I have to compute the determinant of a differential operator that comes from an action variation: $\frac{\delta^2S}{\delta q(\tau)\delta q(\tau)}=-M\frac{\partial^2}{\partial \tau^2}+V''(q)$.
It is known that $\delta q(0)=0$ and $\delta q(B)=0$. What I really need is the value of $D=\mid\frac{det(-M\frac{\partial^2}{\partial \tau^2}+M w_0^2)}{det'(-M\frac{\partial^2}{\partial \tau^2}+V''(q))}\mid^{1/2}$ where $Mw_0^2=V''(0)$ and det' means that the eiganvalue equal to zero is omitted to compoute the determinant.
How can D be computed?
Thank you very much.
To compute functional determinant is quite difficult in general.

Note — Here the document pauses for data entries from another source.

/-! ### Checkpoints lost (R317) -/

/-- A task's item returns to the head of its queue with its charge refunded; one that is aborting completes ABORTED
(R317, R345). -/
def State.returnItem (s : State) (n : ProgN) : State :=
  match s.spn.prog[n].ck.item with
  | none => s
  | some (q, i) =>
    let s1 : State := s.modProg n (fun p => { p with ck := { p.ck with item := none }, abortDue := false })
    match s1.hds.queue[q].items.find? (fun x => x.index == i) with
    | none => s1
    | some x =>
      if x.st = .aborting then s1.complete q x 3 none
      else (s1.addTokens x.charge).modQueue q (fun u => u.modItem i (fun y => { y with st := .queued, charge := 0 }))
/-- One program of a pair is restarted (R317, R313). -/
def State.restartProg (s : State) (n : ProgN) : State :=
  let s1 : State := (s.returnItem n).unregister (.prog n)
  s1.modProg n (fun p => { p with
    st := match p.st with | .dropped => .dropped | _ => .inactive
    initDue := true, consecutive := 0, stopDue := false, waitObj := none, woken := none })
/-- The programs of a logical pair. -/
def State.progsOf (s : State) (l : LPairN) : List ProgN :=
  (List.finRange 256).filter (fun n => match s.cfg.prog[n] with | some p => p.pair == l | none => false)
/-- A pair with nothing due, ready or running. -/
def LPair.idle (x : LPair) : LPair := { x with due := [], ready := [], cur := none, journal := [], buf := [], replay := none }
/-- RESTART of a pair's programs (R317): what they stored stands, its epoch rises, CHECKPOINT_LOST. -/
def State.restartPair (s : State) (l : LPairN) : State :=
  let s1 : State := (s.drain l).modPair l LPair.idle
  let s2 : State := ((s.progsOf l).foldl State.restartProg s1).risePair l
  ((s2.raise 4 1).laterFault (some 4) none "CHECKPOINT_LOST" [l.val]).modRepl (fun r => { r with lostCk := true })

/-! ### The identity moves (R320, R326, R327) -/

/-- The replay of the bead that ran on `l` begins from its checkpoint (R320, R321): stores that the comparator let pass
reach memory, and the journal is kept to be matched. An earlier replay that did not end keeps its journal, with what it
did since. The divergence lies at most 1 µs before the detection, by a free length (R319, R320; log entry 142). -/
def State.startReplay (s : State) (l : LPairN) (n : ProgN) : State :=
  let x := s.spn.lpair[l]
  let ops := match x.replay with
    | some r => r.whole ++ r.live
    | none => x.journal
  let p := s.spn.prog[n]
  let regs := { p.ck.regs with calls := [], loops := [], pc := s.beadStart n p.ck.bead }
  ((s.drain l).modPair l (fun y => { y with
    regs := regs, bead := p.ck.bead, t := p.ck.t, beadAt := s.now, journal := []
    replay := some { rest := ops, whole := ops, since := match x.replay with
      | some r => r.since
      | none => s.now - min s.now (freeNat s.free % 1001) } })).tickFree
/-- The ACTIVE physical pair that takes an orphaned logical pair when no spare is left (R326): among those that serve one
logical pair, the one whose logical pair has the smallest WCET_US; the lowest number on a tie. -/
def State.sharer (s : State) : Option (PPairN × LPairN) :=
  (List.finRange 9).foldl (fun (a : Option (PPairN × LPairN)) q =>
    match s.spn.phys[q].st, s.spn.phys[q].lpA, s.spn.phys[q].lpB with
    | .active, some m, none => (match a with
      | none => some (q, m)
      | some (_, b) => if s.spn.lpair[m].wcetUs < s.spn.lpair[b].wcetUs then some (q, m) else a)
    | _, _, _ => a) none
/-- A logical pair that cannot be placed (R327): every program of it is DROPPED, items return, its epoch rises. -/
def State.unplace (s : State) (l : LPairN) : State :=
  let s1 : State := ((s.drain l).modPair l LPair.idle).modPair l (fun x => { x with phys := none })
  let drop (s : State) (n : ProgN) : State := match s.spn.prog[n].st with
    | .dropped | .absent => s
    | _ => (s.returnItem n).dropProg n
  (((s.progsOf l).foldl drop s1).risePair l).updDegraded
/-- NO_SPINDLES (R327): the last ACTIVE pair of `old` is gone. -/
def State.noSpindles (s old : State) : State :=
  let active (t : State) : Bool := t.spn.phys.toList.any (fun x => decide (x.st = .active))
  if active old && !active s then (s.raise 4 3).laterFault (some 4) none "NO_SPINDLES" [] else s
/-- The identity of an orphaned logical pair moves (R320, R326, R327); the result names the taker and says whether it is
shared. -/
def State.rehome (s : State) (l : LPairN) : State × Option (PPairN × Bool) :=
  let s0 : State := s.modPair l (fun x => { x with phys := none })
  match (List.finRange 9).find? (fun q => decide (s.spn.phys[q].st = .spare)) with
  | some q => (s0.place l q, some (q, false))
  | none =>
    match s0.sharer with
    | some (q, m) =>
      ((s0.modPhys q (fun x => { x with
        lpA := some (min l m), lpB := some (max l m), sharedIn := some s.cyc.num })).modPair l (fun x => { x with phys := some q }),
        some (q, true))
    | none => (s0.unplace l, none)
/-- One orphaned logical pair after its physical pair `q` has retired: its identity moves; its bead, if one ran, is replayed
while the cycle runs, or its programs are restarted where the checkpoint is lost (R317, R320). -/
def State.orphaned (s : State) (q : PPairN) (kind : MKind) (ckOk : Bool) (l : LPairN) : State :=
  let x := s.spn.lpair[l]
  let r := s.rehome l
  let s1 : State := r.1.modRepl (fun p => { p with
    retired := some q, taker := r.2.map (·.1), lpair := l, shared := match r.2 with | some t => t.2 | none => false
    kind := some kind, diverged := false, count := satInc 255 p.count, lostCk := false
    bead := x.bead, prog := match x.cur with | some n => n.val | none => 0, duration := 0, time := s.time.mtime })
  match r.2 with
  | none => s1
  | some _ =>
    if !s1.g.st.cycleRuns then s1.modPair l LPair.idle
    else if !ckOk then s1.restartPair l
    else match x.cur with
    | some n => s1.startReplay l n
    | none => s1
/-- Physical pair `q` is retired by a mismatch, and what it served moves (R319, R320, R324, R326): the bead that ran first, then
the other logical pair. A lost checkpoint is that of the bead. -/
def State.mismatch (s : State) (q : PPairN) (kind : MKind) (ckOk : Bool) : State :=
  let ls := s.spn.phys[q].serves
  let ran := ls.filter (fun l => s.spn.lpair[l].cur.isSome)
  let idle := ls.filter (fun l => s.spn.lpair[l].cur.isNone)
  let s1 : State := (s.retire q (some kind)).noteRetired q kind
  match ran ++ idle with
  | [] => s1.noSpindles s
  | l :: rest => (rest.foldl (fun (s : State) m => s.orphaned q kind true m) (s1.orphaned q kind ckOk l)).noSpindles s
/-- The replacement of this same fine tick whose taker a lower-numbered pair `q` claims (R331): the pair that retired, its taker and
the logical pair that moved. -/
def State.rival (s : State) (q : PPairN) : Option (PPairN × PPairN × LPairN × MKind) :=
  let r := s.spn.repl
  match r.retired, r.taker, r.kind with
  | some a, some t, some k =>
    if r.time = s.time.mtime && !r.shared && decide (q < a) && s.spn.phys[t].lpA == some r.lpair then some (a, t, r.lpair, k) else none
  | _, _, _ => none
/-- A mismatch on pair `q` after which a higher-numbered pair that took the spare in this fine tick follows R326 (R331). -/
def State.mismatchFirst (s : State) (q : PPairN) (kind : MKind) (ckOk : Bool) : State :=
  match s.rival q with
  | none => s.mismatch q kind ckOk
  | some (a, t, l, k) =>
    let s1 : State := (s.modPhys t (fun x => { x with st := .spare, lpA := none })).modPair l (fun x => { x with phys := none })
    ((s1.mismatch q kind ckOk).modRepl (fun r => { r with count := s.spn.repl.count })).orphaned a k true l
/-- MISMATCH (R319): the comparator of an ACTIVE pair declares a mismatch; `ckOk` says that a copy of the checkpoint can be
read. In STABLED and OFF the pairs are unpowered (R330). -/
def execMismatch (q : PPairN) (kind : MKind) (ckOk : Bool) (s : State) : Out :=
  if s.spn.phys[q].st = .active && s.g.st.operating then .next (s.mismatchFirst q kind ckOk).afterEnd else .next s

However in this case, one can recall that the determinant is the product of the complete set of eigenvalues.
Now, find the eigenvalues of this operator \begin{equation} -m(\partial_T^2+\omega^2)f_n=\epsilon_n f_n \end{equation} A complete set of solution to the above differential equation is given by \begin{equation} f_n(t)=\sin\left(\frac{n\pi t}{T}\right) \quad (n=1,2,3,\cdots) \end{equation} and the eigenvalues are given by \begin{equation} m \left(\frac{\pi ^2 n^2}{T^2}-\omega ^2\right) \quad n=1,2,\cdots \end{equation} Thus, the determinant is given by \begin{equation} \det\left(-m(\partial_T^2+\omega^2) \right)^{-\frac12}=\prod_{n=1}^\infty \left[m \left(\frac{\pi ^2 n^2}{T^2}-\omega ^2\right) \right]^{-\frac{1}{2}} \end{equation}
Now, you can see several problems that might arise here. There might be zero eigenvalues and this method does not work. If you look at the last expression, the infinite product is clearly divergent.
But again, in your case, you can do the similar calculation to find the denominator and it turns out the divergent quantity cancels form the denominator and numerator and you get a nice finite answer.